What are the risks of still using a 1024-bit certificate in a private network?

Question

One of our colleagues ran a Qualys scan on an internally used product and found that the product still uses 1024-bit certificates for its modules to communicate with each other. The vendor says that this issue will be targeted in a future release (a few months at the least).

I read a few links (Symantec FAQ and a very informative blog post) about the risks.

Since the product is used in a private network, I am of the opinion that we shouldn't worry about the certificate issue a lot. It is less likely for a hacker to be aware of such a product unless he/she is an insider. The weak certificate can definitely lead to leaked cipher suite and in turn leak the entire communication. I wouldn't deny that. My stance depends on the assumption that the attacker doesn't have access to the internal network.

I would like to know from the community what are the other scenarios that I am not considering here.

Answer 1

If I understand your scenario correctly:

• You're talking about a security mechanism that relies on signatures made by 1024-bit RSA keys.
• You have a relatively easy way of deploying updated certificates and revoking the old ones. It's a matter of days, maybe months, but certainly not years.

The public record for breaking RSA is a 768-bit key. Nation-states might be willing to expend more effort to go further, but 1024-bit keys still are out of reach by publicly known methods.

Under these assumptions, there is no meaningful security risk of using 1024-bit certificates (except maybe if you're worried about nation-state attackers, but even then RSA key size are not your biggest worry). There is a risk of non-compliance, because compliance rules tend to address scenarios that are not as favorable as yours (deployments to third parties that you can't realistically force to update, embedded devices that simply can't be updated, etc.).

Answer 2

First and foremost, Qualys probably alerts you because as of January 1, 2014 the Certification Authority/Browser (CA/B) Forum required that certificates issued after this time frame MUST be at least 2048-bit key length.

The answer to your question comes down to a administrative decision about what risk the company is willing to take/assume.
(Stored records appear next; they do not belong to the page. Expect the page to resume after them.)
-- ==== Sys2Proof/Tests/Slice0.lean ====
section
/-! SUPPORT. Tests and witnesses. Expected values come from the rules of spec/ and from the vectors of
95_test_vectors.md (named V-..., L1...), never from the model. -/

namespace Sys2Proof.Tests

open Sys2Proof Sys2Proof.Machine

/-! ### Small states -/

/-- IDLE, transport open (the vectors' default). -/
def opened : State := { State.reset with spe := { Spe.reset with linkEn := true } }

/-- A command `op` running in `e` that waits for replies of type `exp`. -/
def running (e : Engine) (op : BitVec 4) (exp : Byte) : State :=
  { opened with spe := { opened.spe with engine := e, cmdOp := op, lOp := op, expType := exp } }

/-- SEND with the frame `f` pending. -/
def sending (op : BitVec 4) (exp : Byte) (f : List Byte) : State :=
  { opened with spe := { (running .send op exp).spe with txbuf := f, txlen := BitVec.ofNat 4 f.length } }

/-- RX_BODY of a frame with tag 0xCC, for a command whose address is 0x10. -/
def receiving (op : BitVec 4) (exp : Byte) (len : BitVec 16) (type : Byte) : State :=
  { opened with spe := headerReceived 0xCC len type { (running .rxHdr op exp).spe with lAddr := 0x10 } }

/-- POLL_STATUS in RX_BODY of a 5-byte read-reply, with its wanted bits, its limit and the ticks counted so far. -/
def polling (wanted maxTime elapsed : Word) : State :=
  let s := receiving 5 0xF6 5 0xF6
  { s with spe := { s.spe with lWanted := wanted, lMaxTime := maxTime, elapsed := elapsed } }

/-- POLL_STATUS in SLEEP. -/
def sleeping (left : BitVec 8) : State :=
  { opened with spe := { (running .sleep 5 0xF6).spe with sleepCnt := left } }

/-- A field of the next state. -/
def seen {α : Type} (f : Spe → α) (o : Host.Outcome State Fault Refusal) : Option α := (nextOf o).map (fun t => f t.spe)

/-- The state of the engine, ERR.CODE and DONE after an event. -/
def endSeen (o : Host.Outcome State Fault Refusal) : Option (Engine × ErrKind × Bool) :=
  seen (fun p => (p.engine, p.errCode, p.done)) o

/-! ### WellFormed: a payload of 65536 bytes has no 16-bit length (R56) -/

theorem test_wf_refuses_writeAck (t e : Byte) : (Instr.rspWriteAck t (List.replicate 65536 0) e).wf = false := by
  simp only [Instr.wf, payloadFits, List.length_replicate]; decide
theorem test_wf_refuses_readReply (t e : Byte) : (Instr.rspReadReply t (List.replicate 65536 0) e).wf = false := by
  simp only [Instr.wf, payloadFits, List.length_replicate]; decide
theorem test_wf_refuses_bufReply (t e : Byte) : (Instr.rspBufReply t (List.replicate 65536 0) e).wf = false := by
  simp only [Instr.wf, payloadFits, List.length_replicate]; decide
theorem test_wf_refuses_streamPush (t e : Byte) : (Instr.rspStreamPush t (List.replicate 65536 0) e).wf = false := by
  simp only [Instr.wf, payloadFits, List.length_replicate]; decide
theorem test_wf_takes_longest (t e : Byte) : (Instr.rspStreamPush t (List.replicate 65535 0) e).wf = true := by
  simp only [Instr.wf, payloadFits, List.length_replicate]; decide

/-! ### Decoding: a code of every row, written out from R54, R55, R62, R63 and R67 -/

theorem test_decode_writeReg : decode (.cmdWord 0x00000001) = .ok (.writeReg 0) := rfl
/-- V-TE-12: bits 31:4 are ignored. -/
theorem test_decode_readReg : decode (.cmdWord 0x00000012) = .ok (.readReg 1) := rfl
theorem test_decode_readBuf : decode (.cmdWord 0xFFFFFFF3) = .ok (.readBuf 0xFFFFFFF) := rfl
theorem test_decode_readStream : decode (.cmdWord 0x00000004) = .ok (.readStream 0) := rfl
theorem test_decode_pollStatus : decode (.cmdWord 0x00000005) = .ok (.pollStatus 0) := rfl
theorem test_decode_illegal0 : decode (.cmdWord 0x00000010) = .ok (.illegal0 1) := rfl
theorem test_decode_illegal67 : decode (.cmdWord 0x00000006) = .ok (.illegal67 0 0) ∧
    decode (.cmdWord 0x00000007) = .ok (.illegal67 1 0) := ⟨rfl, rfl⟩
theorem test_decode_illegal8F : decode (.cmdWord 0x00000008) = .ok (.illegal8F 0 0) ∧
    decode (.cmdWord 0x0000000F) = .ok (.illegal8F 7 0) := ⟨rfl, rfl⟩
/-- V-FR-2. -/
theorem test_decode_reqWrite :
    decode (.txFrame [0xCC, 0x06, 0x00, 0xF9, 0x05, 0x23, 0xE8, 0x03, 0x00, 0x00, 0xCD]) = .ok (.reqWrite 0x23 1000) := rfl
/-- V-FR-1. -/
theorem test_decode_reqRead : decode (.txFrame [0xCC, 0x02, 0x00, 0xF8, 0x01, 0x06, 0xCD]) = .ok (.reqRead 0x06) := rfl
/-- V-FR-3. -/
theorem test_decode_reqBuf :
    decode (.txFrame [0xCC, 0x04, 0x00, 0xFA, 0x03, 0xE8, 0x34, 0x12, 0xCD]) = .ok (.reqBuf 0x1234) := rfl
/-- V-FR-5, as the next two. -/
theorem test_decode_reqWriteAlt :
    decode (.txFrame [0xCC, 0x05, 0x00, 0xF9, 0x23, 0xE8, 0x03, 0x00, 0x00, 0xCD]) = .ok (.reqWriteAlt 0x23 1000) := rfl
theorem test_decode_reqReadAlt : decode (.txFrame [0xCC, 0x01, 0x00, 0xF8, 0x06, 0xCD]) = .ok (.reqReadAlt 0x06) := rfl
theorem test_decode_reqBufAlt :
    decode (.txFrame [0xCC, 0x03, 0x00, 0xFA, 0xE8, 0x34, 0x12, 0xCD]) = .ok (.reqBufAlt 0x1234) := rfl
/-- V-RA-1. -/
theorem test_decode_rspWriteAck :
    decode (.rxFrame [0xCC, 0x01, 0x00, 0xF5, 0x23, 0xCD]) = .ok (.rspWriteAck 0xCC [0x23] 0xCD) := rfl
/-- V-TE-10: the tag is not checked. -/
theorem test_decode_rspReadReply :
    decode (.rxFrame [0xAA, 0x05, 0x00, 0xF6, 0x10, 0x01, 0x00, 0x00, 0x00, 0xCD]) =
      .ok (.rspReadReply 0xAA [0x10, 0x01, 0x00, 0x00, 0x00] 0xCD) := rfl
/-- V-RA-12. -/
theorem test_decode_rspBufReply :
    decode (.rxFrame [0xCC, 0x02, 0x00, 0xF7, 0xE8, 0xCD, 0xCD]) = .ok (.rspBufReply 0xCC [0xE8, 0xCD] 0xCD) := rfl
/-- V-RA-13. -/
theorem test_decode_rspStreamPush :
    decode (.rxFrame [0xCC, 0x02, 0x00, 0xFE, 0x11, 0x22, 0xCD]) = .ok (.rspStreamPush 0xCC [0x11, 0x22] 0xCD) := rfl
theorem test_decode_doWriteReg : decode (.lines [.csrw .addr 0x03, .csrw .wdata 0x3, .csrw .cmd 0x1,
    .waitNotBusy, .csrr .err, .csrw .status 0x2]) = .ok (.doWriteReg 0x03 0x3) := rfl
theorem test_decode_doReadReg : decode (.lines [.csrw .addr 0x10, .csrw .cmd 0x2,
    .waitNotBusy, .csrr .err, .csrw .status 0x2, .csrr .result]) = .ok (.doReadReg 0x10) := rfl
theorem test_decode_doReadBuf : decode (.lines [.csrw .offset 0x100, .csrw .cmd 0x3,
    .waitNotBusy, .csrr .err, .csrw .status 0x2, .readPayload]) = .ok (.doReadBuf 0x100) := rfl
theorem test_decode_doPoll : decode (.lines [.csrw .wanted 0x100, .csrw .maxTime 2000, .csrw .cmd 0x5,
    .waitNotBusy, .csrr .err, .csrw .status 0x2]) = .ok (.doPoll 0x100 2000) := rfl
/-- R109: WAIT_START's lines are those of POLL 0x3, 3000. -/
theorem test_decode_waitStart : encode .waitStart = .lines [.csrw .wanted 0x3, .csrw .maxTime 3000, .csrw .cmd 0x5,
    .waitNotBusy, .csrr .err, .csrw .status 0x2] ∧ decode (encode .waitStart) = .ok (.doPoll 0x3 3000) := ⟨rfl, rfl⟩
/-- R110: WAIT_DATA's lines are those of POLL 0x100, t. -/
theorem test_decode_waitData : encode (.waitData 7) = .lines [.csrw .wanted 0x100, .csrw .maxTime 7, .csrw .cmd 0x5,
    .waitNotBusy, .csrr .err, .csrw .status 0x2] ∧ decode (encode (.waitData 7)) = .ok (.doPoll 0x100 7) := ⟨rfl, rfl⟩
theorem test_decode_waitDone : decode (.lines [.waitNotBusy, .csrr .err, .csrw .status 0x2]) = .ok .waitDone := rfl

/-! Rejections, by name. -/

theorem test_reject_lead : decode (.txFrame [0xCD, 0x02, 0x00, 0xF8, 0x01, 0x06, 0xCD]) = .error .wrongLead := rfl
theorem test_reject_terminator :
    decode (.txFrame [0xCC, 0x02, 0x00, 0xF8, 0x01, 0x06, 0xCC]) = .error .wrongTerminator := rfl
theorem test_reject_size : decode (.txFrame []) = .error .wrongSize ∧
    decode (.rxFrame [0xCC, 0x02, 0x00, 0xFE, 0x11, 0xCD]) = .error .wrongSize := ⟨rfl, rfl⟩
theorem test_reject_type : decode (.rxFrame [0xCC, 0x00, 0x00, 0x42, 0xCD]) = .error .unknownType := rfl
theorem test_reject_lines : decode (.lines [.waitNotBusy]) = .error .wrongExpansion := rfl

/-! ### Framer vectors -/

/-- V-FR-4: an empty body. -/
theorem test_framer_empty_body : encodeRequest true 0xF8 0x01 [] = some [0xCC, 0x01, 0x00, 0xF8, 0x01, 0xCD] := rfl
/-- V-FR-6, V-FR-7. -/
theorem test_framer_header : decodeHeader [0xAA, 0x00, 0x01, 0xF7] = some (0xAA, 256, 0xF7) ∧
    decodeHeader [0x00, 0xFF, 0xFF, 0x00] = some (0x00, 65535, 0x00) := by decide
/-- V-FR-8 to V-FR-11. -/
theorem test_framer_body : decodeBody 0 [0xCD] = some [] ∧ decodeBody 0 [0x00] = none ∧
    decodeBody 2 [0xCD, 0xCD, 0xCD] = some [0xCD, 0xCD] ∧ decodeBody 2 [0xCD, 0xCC, 0xCC] = none := by decide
Starting with the assumption that anything and everyone will be hack, an attacker inside the network (e.g. through an advanced persistent threat) trying to decrypt a 2048-bit certificate will have a harder time versus a 1024-bit cert. That's not new news, but by being able to take advantage of the SSL certificate it can encrypt internal malicious traffic, such a c&c network calls, that might not be caught with regular firewalls or Network IPS tools. Additionally, if this certificate is use across multiple services, such as security tools themselves, the attacker could tamper with data or take controls of the agent providing the security controls.

My recommendation is that you and your team go through a small threat modeling exercise to decide whether this risk should be mitigated, transferred, or simply accept it as is.